Di Florentino: Depois que o “Pulsão” ficou pronto, havíamos começado a organizar um pré-lançamento presencial em Curitiba, mas veio a Covid-19 e cancelamos o evento. O projeto não tinha orçamento para distribuição, então ficaria difícil ficar em circuito após a reabertura das salas de cinema. Foi então que optamos por realizar um lançamento on-line, visto que muitos filmes e eventos gratuitos surgiram durante a pandemia. Em breve o filme não estará mais disponível no YouTube e vamos seguir na tentativa de distribuir por VOD .
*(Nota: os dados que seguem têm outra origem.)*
-- ==== Sys2Proof/Machine/PortCommands.lean ====
section
/-! DEFINITION. The Command Port's own commands: null and malformed messages (R161), STATUS (R165), reports, flags,
masks and mitigation (R169 to R171), and WATCH SET (R133). -/

namespace Sys2Proof.Machine

open Sys2Proof.Config

/-- NULL_MESSAGE (R161): the response buffer keeps its contents, and they were shifted out (R160). -/
def execNullMessage (s : State) : Host.Outcome State Fault Refusal :=
  .next { s with port := { s.port with shifted := responseBytes s.port.response } }

/-- MALFORMED_MESSAGE (R161): BAD_PARAM, echoing the second byte when one was gathered and 0 otherwise. -/
def execMalformedMessage (second : Option Nat) (s : State) : Host.Outcome State Fault Refusal :=
  .next (s.answerPlain (second.getD 0) .badParam)

/-- Entries in use in an entry state (R165). -/
def Station.countEntries (st : Station) (x : EntryState) : Nat := (st.entries.filter fun e => e.state = x).length

/-- Zones in a state that passes a test (R165). -/
def Station.countZones (st : Station) (p : ZoneState → Bool) : Nat := (st.zones.filter fun z => p z.state).length

/-- The items of STATUS as they stand (R165). -/
def State.statusCopy (s : State) : StatusCopy :=
  let st := s.station
  { mode := st.mode, record := st.record, periodCount := st.periodCount,
    joinCount := if st.mode = .joining then some st.joinCount else none,
    drive := st.drive, latch := st.latch, overCurrent := st.overCurrent, supplyLow := st.supplyLow,
    strays := st.countEntries .stray, visitors := st.countEntries .visitor,
    residents := st.countEntries .resident, handings := st.countEntries .handing,
    zonesFree := st.countZones fun z => z = .free, zonesHeld := st.countZones ZoneState.isHeld,
    zonesBlocked := st.countZones fun z => z = .blocked, waitingClaims := st.claimTotal,
    lowerState := st.lowerSide.state, lowerTripped := st.lowerSide.trippedMark,
    upperState := st.upperSide.state, upperTripped := st.upperSide.trippedMark,
    rxFrames := st.rxQueue.length, rxStalled := st.rxStalled, sendsInUse := st.sendList.length,
    linkCounters := st.linkCounters, ordersInUse := st.orders.length, nextTag := st.nextTag,
    watchMode := st.watchMode, watchCount := st.watchList.length, expectedScan := st.expectedScan,
    sightingCounters := st.sightingCounters, busy := s.store.busy, mark0 := s.store.mark0, mark1 := s.store.mark1,
    reports := s.reports.queue.length, nextSeq := s.reports.nextSeq, overflow := s.reports.overflow,
    flags := s.reports.flags, masks := s.reports.masks, threshold := s.reports.threshold, age := s.reports.age,
    timerCount := s.reports.timerCount, timerRunning := s.reports.timerRunning,
    lineAsserted := s.reports.lineAsserted }

/-- STATUS (R165). -/
def execStatus (seq : Nat) (s : State) : Host.Outcome State Fault Refusal :=
  .next (s.decide seq s.station.mode.loaded true (s.answer seq .ok (.status s.statusCopy)))

/-- READ REPORTS (R169). -/
def execReadReports (seq count : Nat) (s : State) : Host.Outcome State Fault Refusal :=
  .next (s.decide seq s.station.mode.started (1 ≤ count && count ≤ 8)
    (({ s with reports := s.reports.remove count } : State).answer seq .ok
      (.reports (s.reports.queue.take count) (s.reports.queue.length - count) s.reports.overflow)))

/-- ACK FLAGS (R170): the classes are bits 0 to 5 of the class byte, clear-overflow is bit 7 (R182). -/
def execAckFlags (seq classes : Nat) (s : State) : Host.Outcome State Fault Refusal :=
  let r := s.reports.ack (classSet classes) (clearOverflowMark classes)
  .next (s.decide seq s.station.mode.started true (({ s with reports := r } : State).answer seq .ok (.flags r.flags)))

/-- SET MASK (R170). -/
def execSetMask (seq masks : Nat) (s : State) : Host.Outcome State Fault Refusal :=
  .next (s.decide seq s.station.mode.started true
    (({ s with reports := s.reports.setMasks (classSet masks) } : State).answerPlain seq .ok))

/-- SET MITIGATION (R171). -/
def execSetMitigation (seq threshold age : Nat) (s : State) : Host.Outcome State Fault Refusal :=
  .next (s.decide seq s.station.mode.started (threshold ≤ 31 && age ≤ 255)
    (({ s with reports := s.reports.setMitigation threshold age } : State).answerPlain seq .ok))

/-- The list and mode of a WATCH SET lie in their ranges (R133, R182). -/
def watchParamsOk (mode : Nat) (movers : List Nat) : Bool :=
  (watchModeOfCode mode).isSome && movers.length ≤ watchListSize && movers.all moverParamOk

/-- WATCH SET (R133): the whole table is replaced at once. -/
def execWatchSet (seq mode : Nat) (movers : List Nat) (s : State) : Host.Outcome State Fault Refusal :=
  let kept := firstPlaces movers
  .next (s.decide seq s.station.mode.started (watchParamsOk mode movers)
    (({ s with station := { s.station with watchMode := (watchModeOfCode mode).getD .off, watchList := kept } } :
      State).answer seq .ok (.number kept.length)))

/-- AGE_TIMER_EXPIRY (R171): the count reaches the age at an expiry, and the line is decided again. -/
def execAgeTimerExpiry (s : State) : Host.Outcome State Fault Refusal :=
  .next (if s.station.running && s.reports.timerEnds then { s with reports := s.reports.tick } else s)

end Sys2Proof.Machine
end

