-- ==== Sys2Proof/Machine/StoreCommands.lean ====
section
/-! DEFINITION. The store commands and the completion of an operation (R174 to R177). -/

namespace Sys2Proof.Machine

open Sys2Proof.Config

/-- A store write while JOINING or ONLINE is answered STATE (R174). -/
def Mode.refusesWrites : Mode → Bool
  | .joining | .online => true
  | .loading | .unconfigured | .maintenance => false

/-- A store command decided in the order of R174: the station states of R164, its parameters, then as a write, then the
busy store. -/
def State.storeCommand (s : State) (seq : Nat) (write inRange : Bool) (own : State) : State :=
  s.decide seq s.station.mode.loaded inRange
    (if write && s.station.mode.refusesWrites then s.answerPlain seq .state
     else if s.store.busy.isSome then s.answerPlain seq .busy
     else own)

/-- STORE READ (R177). -/
def execStoreRead (seq page : Nat) (s : State) : Host.Outcome State Fault Refusal :=
  .next (s.storeCommand seq false (pageParamOk page)
    (s.answer seq .ok (.page ((s.store.page page).bytes 0 pageSize) (s.store.mark page))))

/-- The state with the store replaced. -/
def State.withStore (s : State) (store : Store) : State := { s with store := store }

/-- STORE ERASE (R175). -/
def execStoreErase (seq page : Nat) (s : State) : Host.Outcome State Fault Refusal :=
  .next (s.storeCommand seq true (pageParamOk page)
    ((s.withStore (s.store.start .erase page)).answerPlain seq .ok))

/-- STORE COMMIT (R175). -/
def execStoreCommit (seq page : Nat) (s : State) : Host.Outcome State Fault Refusal :=
  .next (s.storeCommand seq true (pageParamOk page)
    ((s.withStore (s.store.start .commit page)).answerPlain seq .ok))

/-- STORE CLEAR BUFFER (R176). -/
def execStoreClearBuffer (seq : Nat) (s : State) : Host.Outcome State Fault Refusal :=
  .next (s.storeCommand seq true true ((s.withStore s.store.clearBuffer).answerPlain seq .ok))

/-- The store with its staging offset at the start named (R176). -/
def Store.setStart (s : Store) (start : Nat) : Store := if start = stageContinue then s else { s with offset := start }

/-- A STAGE: the offset, then each data byte in order (R176). -/
def Store.stage (s : Store) (start : Nat) (data : List Byte) : Store :=
  data.foldl Store.stageByte (s.setStart start)

/-- The bytes taken by a STAGE (R176): those written at distinct offsets. -/
def Store.taken (s : Store) (start : Nat) (data : List Byte) : Nat :=
  min data.length (pageSize - (s.setStart start).offset)

/-- STORE STAGE (R176): OK with the bytes taken and the offset after the command. -/
def execStoreStage (seq start : Nat) (data : List Byte) (s : State) : Host.Outcome State Fault Refusal :=
  .next (s.storeCommand seq true (stageStartOk start)
    ((s.withStore (s.store.stage start data)).answer seq .ok
      (.numbers (s.store.taken start data) (s.store.stage start data).offset)))

/-- STORE_OPERATION_COMPLETE (R175): the operation in flight completes and STORE_DONE is reported. -/
def execStoreOperationComplete (s : State) : Host.Outcome State Fault Refusal :=
  .next (match s.store.busy with
    | none => s
    | some (op, p) => (s.commit (s.station.report (.storeDone op p))).withStore (s.store.complete op p))

end Sys2Proof.Machine
end

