-- ==== Sys2Proof/Certificates/Slice0/Obligations.lean ====
section
/-! DEFINITION. The statements about the part, from the rules of spec/. `s.commit st` is what an event that leaves the
station as `st` ends with (`EventEndsWithItsReportsAndOutputs` says what that is); `s.replied` is the port after a response.
Every statement holds for every state that meets its premises. -/

open Sys2Proof Sys2Proof.Machine

/-- A step takes the command at the front (log entry 1: the queue is the model's own form of "whichever came first",
R160). -/
def Obligations.StepRunsTheFrontCommand : Prop :=
  ∀ (c : Instr) (rest : List Instr) (s : State),
    step { s with pending := c :: rest } = exec c { s with pending := rest }

/-- The first two tests of R163, in their order: `takenIn` is the table of R164, `paramsInRange` gathers the ranges. -/
def Obligations.FirstTestsAnswerStateOrBadParam : Prop :=
  ∀ (c : Instr) (seq : Nat) (s : State), portSeq c = some seq →
    (takenIn c s.station.mode = false → exec c s = .next { s with port := s.replied seq .state .empty }) ∧
    (takenIn c s.station.mode = true → paramsInRange c = false →
      exec c s = .next { s with port := s.replied seq .badParam .empty })

/-- R163: "A BUSY, REFUSED, BAD_PARAM, NOT_FOUND or STATE answer leaves every block of the part as it was, apart from the
response buffer." -/
def Obligations.WholeMessageIsAnsweredAndRefusalsChangeNothing : Prop :=
  ∀ (c : Instr) (seq : Nat) (s : State), portSeq c = some seq →
    ∃ (t : State) (result : ResultCode) (data : ReplyData), exec c s = .next t ∧
      t.port = s.replied seq result data ∧ t.pending = s.pending ∧
      (result ≠ .ok → result ≠ .accepted → t = { s with port := t.port })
O documentário fala da influência das redes sociais na política, mas vocês optaram por não se concentrar em explicações relacionadas às engrenagens dessa relação (como no caso dos disparos de mensagens em massa pelo WhatsApp). Poderia falar um pouco sobre como planejaram a narrativa do filme?

Sabrina Demozzi: Como o filme começa antes das revelações do uso massivo do WhatsApp para fins políticos e a gente precisava mesmo terminá-lo, optou-se por deixar isso em aberto. De modo geral, documentários são mais dinâmicos do que a ficção, por exemplo, e permite essa possibilidade de mudanças na narrativa, o que foi algo que aconteceu com “Pulsão”, já que haviam alguns consultores desejavam um viés mais político e nós, o recorte da tecnologia. A narrativa tal como vocês veem hoje é a soma desses olhares, adaptada após diferentes inferências e opiniões. Já estamos nos debruçando sobre a temática mais especificamente (as engrenagens da arquitetura da desinformação) em um projeto futuro.

Na sua opinião, quem é o público-alvo do documentário?

Sabrina Demozzi: “Pulsão” destina-se a jovens, educadores, políticos engajados no combate à desinformação, comunicadores, ativistas, artistas, líderes de negócios sociais e demais atores sociais, que atuam na defesa dos valores democráticos, compartilhando materiais que podem mobilizar e formar cidadãos comprometidos com a verdade e os direitos humanos no Brasil.

Na web

O documentário “Pulsão” tem exibição on-line e gratuita no YouTube.